Repeated injections into the joint with osteoarthritis may increase the risk of joint destruction.The introduction of SCS into the tendon tissue gradually leads to rupture of the tendon.
After successful intra-articular therapy, the patient should avoid overloading the joint.
Prolonged use of GCS can lead to posterior subcapsular cataract (especially in children), glaucoma with possible damage to the optic nerve and may contribute to the development of secondary eye infection (fungal or viral). It is necessary to conduct an ophthalmological examination periodically, especially in patients receiving Diprospan® for more than 6 months.

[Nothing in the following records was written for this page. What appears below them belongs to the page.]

/-- One block is added to an INT32 element. -/
def accumulateInt (acc : Word32 × Bool) (a b : Blk) : Word32 × Bool :=
  let r := satInt (acc.1.toInt + (List.zipWith (· * ·) a.raw b.raw).foldl (· + ·) 0)
  (r.1, acc.2 || r.2)

/-- What an instruction writes into a tile, and what it counts. -/
structure TileAcc where
  tiles : Tab Word32
  marks : Tab Bool
  sat : Nat := 0
  nan : Nat := 0
  dross : Nat := 0
  deriving DecidableEq, Repr

/-- Write the elements of a region of tile t: f gives each element's new word, whether it saturated, and its dross mark. The
tile takes TYPE int (04 R96; 05 R132, R136, R138). -/
def Cell.writeTile (c : Cell) (g : Guard) (t m n : Nat) (int : Bool) (f : Nat → Nat → Word32 × Bool × Bool) : TileOut :=
  let old := c.isInt t
  let a := (List.range (m * n)).foldl (fun (a : TileAcc) i =>
    let row := i / n
    let col := i % n
    let r := f row col
    let k := tileKey t row col
    let fresh := !int && isNan32 r.1 && (old || !(isNan32 (c.elem t row col)))
    { tiles := a.tiles.set 0 k r.1, marks := a.marks.set false k r.2.2, sat := a.sat + bit r.2.1, nan := a.nan + bit fresh
      dross := a.dross + bit r.2.2 : TileAcc })
    { tiles := c.tiles, marks := c.tileDross }
  .ok { c with tiles := a.tiles, tileDross := a.marks, tileInt := c.tileInt.set false t int }
    (((g.addSat a.sat t).addNan a.nan).addDross a.dross)

/-- Every address is 64-byte aligned, then every range lies in the scratchpad (04 R101, R104): else the DETAIL. -/
def spanFault (l : List (Nat × Nat)) : Option Nat :=
  if l.any (fun x => x.1 % 64 != 0) then some 3
  else if l.any (fun x => decide (scratchBytes < x.1 + x.2)) then some 2 else none

/-- Tile scale of an operand as a value; mode 2 reads it, the others have 1. -/
def Cell.tileScale (c : Cell) (sm base : Nat) : Fp := if sm = 2 then f32 (BitVec.ofNat 32 (c.word base 4)) else .fin false 1 0

/-- MMA (04 R89-R96; 05 R115-R122). -/
def mmaRun (c : Cell) (g : Guard) (f : MmaF) : TileOut :=
  let fa := f.fa.toNat
  let fb := f.fb.toNat
  let sa := f.sa.toNat
  let sb := f.sb.toNat
  let m := 32 * (f.ms.val + 1)
  let n := 32 * (f.ns.val + 1)
  let k := f.kb.val + 1
  let ra := (c.reg f.ra.val).toNat
  let rb := (c.reg f.rb.val).toNat
  let rs := (c.reg f.rs.val).toNat
  let rt := (c.reg f.rt.val).toNat
  let rx := (c.reg f.rx.val).toNat
  let int := intPair fa fb
  if !(fmtDefined fa) || !(fmtDefined fb) then .fault 1 0
  else if f.esc && (fb != 11 || int) then .fault 7 0
  else if int && (sa != 0 || sb != 0) then .fault 7 0
  else if !int && (!(scaleAllowed fa sa) || !(scaleAllowed fb sb)) then .fault 7 0
  else match spanFault ([(ra, operandLen fa k m), (rb, operandLen fb k n)] ++ (if sa = 0 then [] else [(rs, scaleLen sa k m)])
      ++ (if sb = 0 then [] else [(rt, scaleLen sb k n)]) ++ (if f.esc then [(rx, (k - 1) * 512 + n * 4)] else [])) with
  | some d => .fault d 0
  | none =>
    if !f.z && c.isInt f.dt.val != int then .fault 4 0
    else match c.firstBad fa fb ra rb m n k (if f.esc then some rx else none) with
    | some (p, i, x) => .fault 6 (field 26 16 p + field 15 9 i + x * 256)
    | none =>
      let a := (List.range m).map (fun i => c.line fa sa ra rs k i none)
      let b := (List.range n).map (fun i => c.line fb sb rb rt k i (if f.esc then some rx else none))
      let p := f32 (rne32 ((c.tileScale sa rs).mul (c.tileScale sb rt))).1
      let wide := decide (fa ≤ 1) || decide (fb ≤ 1)
      let empty : Line := { blks := [], dross := false }
      c.writeTile g f.dt.val m n int (fun row col =>
        let x := a.getD row empty
        let y := b.getD col empty
        let start := (if f.z then (0 : Word32) else c.elem f.dt.val row col, false)
        let r := if int then (List.zip x.blks y.blks).foldl (fun acc q => accumulateInt acc q.1 q.2) start
          else (List.zip x.blks y.blks).foldl (fun acc q => accumulate acc (blockSum wide p q.1 q.2)) start
        (r.1, r.2, x.dross || y.dross || (!f.z && c.elemDross f.dt.val row col)))

/-- MCLK cycles in which the array performs the k-steps of an MMA (04 R89, R97, R113). -/
def mmaCyclesOf (f : MmaF) : Nat :=
  let k := 32 * (f.kb.val + 1)
  let w := max (fmtBits f.fa.toNat) (fmtBits f.fb.toNat)
  if w = 2 then k / 2 else if w ≤ 6 then k else if w = 8 then 2 * k else 4 * k

/-- ZAC (04 R96, R103). -/
def zacRun (c : Cell) (g : Guard) (td : Nat) (int : Bool) : TileOut :=
  let keep := fun (k : Nat) => !(k / 16384 == td)
  .ok { c with tiles := c.tiles.keep keep, tileDross := c.tileDross.keep keep, tileInt := c.tileInt.set false td int } g

/-- Bytes of an element of LDA or STA form F. -/
def ldaBytes (f : Nat) : Nat := if f ≤ 1 then 4 else 2
/-- LDA (04 R96, R103, R104; 05 R136). -/
def ldaRun (c : Cell) (g : Guard) (td f ra : Nat) : TileOut :=
  let a := (c.reg ra).toNat
  let b := ldaBytes f
  match spanFault [(a, 16384 * b)] with
  | some d => .fault d 0
  | none => c.writeTile g td 128 128 (f == 1) (fun row col =>
      let at_ := a + (row * 128 + col) * b
      let w := c.word at_ b
      (if f ≤ 1 then BitVec.ofNat 32 w else (rne32 ((if f = 2 then bf16 else fp16).decode w)).1, false, c.rangeDross at_ b))

/-- STA (04 R103, R104; 05 R123, R133, R136). -/
def staRun (c : Cell) (g : Guard) (ts f ra : Nat) : TileOut :=
  let a := (c.reg ra).toNat
  let b := ldaBytes f
  match spanFault [(a, 16384 * b)] with
  | some d => .fault d 0
  | none =>
    if c.isInt ts != (f == 1) then .fault 4 0
    else
      let enc := fun (w : Word32) => if f ≤ 1 then (w.toNat, false) else (if f = 2 then bf16 else fp16).encode (f32 w)
      let per := 64 / b
      -- line by line: its bytes, its clipped elements, whether any element is dross
      let r := (List.range (16384 / per)).foldl (fun (x : Cell × Nat) l =>
        let es := (List.range per).map (fun i => l * per + i)
        let cs := es.map (fun i => enc (c.elem ts (i / 128) (i % 128)))
        let d := es.any (fun i => c.elemDross ts (i / 128) (i % 128))
        (x.1.write (a + l * 64) ((cs.map (fun e => leBytes b e.1)).flatten) d, x.2 + (cs.filter (fun e => e.2)).length)) (c, 0)
      .ok r.1 (g.addClip r.2)

/-- A vector entry of 128 FP32 at a base (04 R103). -/
def Cell.vec (c : Cell) (a i : Nat) : Fp := f32 (BitVec.ofNat 32 (c.word (a + 4 * i) 4))

/-- EADD, EMUL and EMAX on one pair of elements (05 R123). -/
def eaddEl (int : Bool) (x y : Word32) : Word32 × Bool := if int then satInt (x.toInt + y.toInt) else rne32 (Fp.add (f32 x) (f32 y))
/-- EMUL. -/
def emulEl (x y : Word32) : Word32 × Bool := rne32 (Fp.mul (f32 x) (f32 y))
/-- EMAX. -/
def emaxEl (int : Bool) (x y : Word32) : Word32 × Bool :=
  if int then (if x.toInt < y.toInt then y else x, false) else ((rne32 (Fp.max (f32 x) (f32 y))).1, false)

/-- EADD (04 R104; 05 R123, R136). -/
def eaddRun (c : Cell) (g : Guard) (td ts : Nat) : TileOut :=
  if c.isInt td != c.isInt ts then .fault 4 0
  else c.writeTile g td 128 128 (c.isInt td) (fun r k =>
    let v := eaddEl (c.isInt td) (c.elem td r k) (c.elem ts r k)
    (v.1, v.2, c.elemDross td r k || c.elemDross ts r k))
/-- EMUL. -/
def emulRun (c : Cell) (g : Guard) (td ts : Nat) : TileOut :=
  if c.isInt td || c.isInt ts then .fault 4 0
  else c.writeTile g td 128 128 false (fun r k =>
    let v := emulEl (c.elem td r k) (c.elem ts r k)
    (v.1, v.2, c.elemDross td r k || c.elemDross ts r k))
/-- EMAX. -/
def emaxRun (c : Cell) (g : Guard) (td ts : Nat) : TileOut :=
  if c.isInt td != c.isInt ts then .fault 4 0
  else c.writeTile g td 128 128 (c.isInt td) (fun r k =>
    let v := emaxEl (c.isInt td) (c.elem td r k) (c.elem ts r k)
    (v.1, v.2, c.elemDross td r k || c.elemDross ts r k))
/-- ECPY: bits, TYPE and dross (04 R103; 05 R136, R466). -/
def ecpyRun (c : Cell) (g : Guard) (td ts : Nat) : TileOut :=
  c.writeTile g td 128 128 (c.isInt ts) (fun r k => (c.elem ts r k, false, c.elemDross ts r k))

/-- ESCL and EBIAS: a vector indexed by row or column (04 R103; 05 R123, R136). -/
def vecRun (c : Cell) (g : Guard) (td ra : Nat) (axis : Bool) (op : Fp → Fp → Fp) : TileOut :=
  let a := (c.reg ra).toNat
  match spanFault [(a, 512)] with
  | some d => .fault d 0
  | none =>
    if c.isInt td then .fault 4 0
    else c.writeTile g td 128 128 false (fun r k =>
      let j := if axis then k else r
      let v := rne32 (op (f32 (c.elem td r k)) (c.vec a j))
      (v.1, v.2, c.elemDross td r k || c.rangeDross (a + 4 * j) 4))

/-- The segment of EACT for x (04 R105): the largest j in 1-31 with bj <= x, else 0. -/
def actIndex (bp : List Fp) (x : Fp) : Nat :=
  (List.range 32).foldl (fun j i => if i != 0 && Fp.le (bp.getD i .nan) x then i else j) 0
/-- EACT (04 R105; 05 R123, R136). -/
def eactRun (c : Cell) (g : Guard) (td ra : Nat) : TileOut :=
  let a := (c.reg ra).toNat
  match spanFault [(a, 384)] with
  | some d => .fault d 0
  | none =>
    if c.isInt td then .fault 4 0
    else
      let bp := (List.range 32).map (c.vec a)
      let tab := c.rangeDross a 384
      c.writeTile g td 128 128 false (fun r k =>
        let x := f32 (c.elem td r k)
        let j := actIndex bp x
        let v := if x == .nan then (nan32, false) else rne32 (((c.vec (a + 128) j).mul x).add (c.vec (a + 256) j))
        (v.1, v.2, c.elemDross td r k || tab))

The use of medium and high doses of GCS can lead to increased blood pressure, sodium and liquid retention in the body, and increased excretion of potassium from the body (these phenomena are less likely in the case of taking synthetic GCS, unless they are used in high doses). With long-term use of high doses of the drug Diprospan®, the risk of arrhythmia and hypokalemia should consider the need to prescribe potassium-containing drugs and sharosa with restriction of table salt. All GCSs increase the excretion of calcium.
With the simultaneous use of the preparation Diprospan® and cardiac glycosides or preparations affecting the electrolyte composition of the plasma, control of the water-electrolyte balance is required.
Caution is prescribed acetylsalicylic acid in combination with the preparation Diprospan ® with hypoprothrombinemia.
The effect of GCS is enhanced in patients with hypothyroidism and liver cirrhosis.
Care should be taken when using GCS in elderly patients; in patients with renal or hepatic insufficiency, diverticulitis, active or latent gastric ulcer and / or intestinal disease, or with newly created intestinal anastomoses, osteoporosis, myasthenia gravis, confirmed or suspected parasitic infections (eg, strongyloidiasis).
The development of secondary adrenocortical insufficiency due to too rapid cancellation of SCS is possible within a few months after the end of therapy. In case of occurrence or threat of occurrence of a stressful situation during this period, therapy with Diprospan® should be resumed and at the same time a mineralocorticosteroid (due to a possible violation of secretion of mineralocorticosteroids) should be started. The gradual elimination of GCS can reduce the risk of developing secondary adrenal insufficiency.
Against the background of the use of GCS, a change in the mobility and the number of spermatozoa is possible.
With prolonged therapy with GCS, it is advisable to consider the possibility of switching from parenteral to oral administration of GCS, taking into account the evaluation of the "benefit / risk" ratio.
Pediatric Use
Children who are being treated with Diprospan® (especially long-term) should be carefully monitored for possible lag in the growth and development of secondary adrenal insufficiency.
Application in athletes
Patients participating in competitions under the supervision of the World Anti-Doping Agency (WADA) should read the WADA rules before starting treatment, as taking Diprospan® may affect the results of doping control.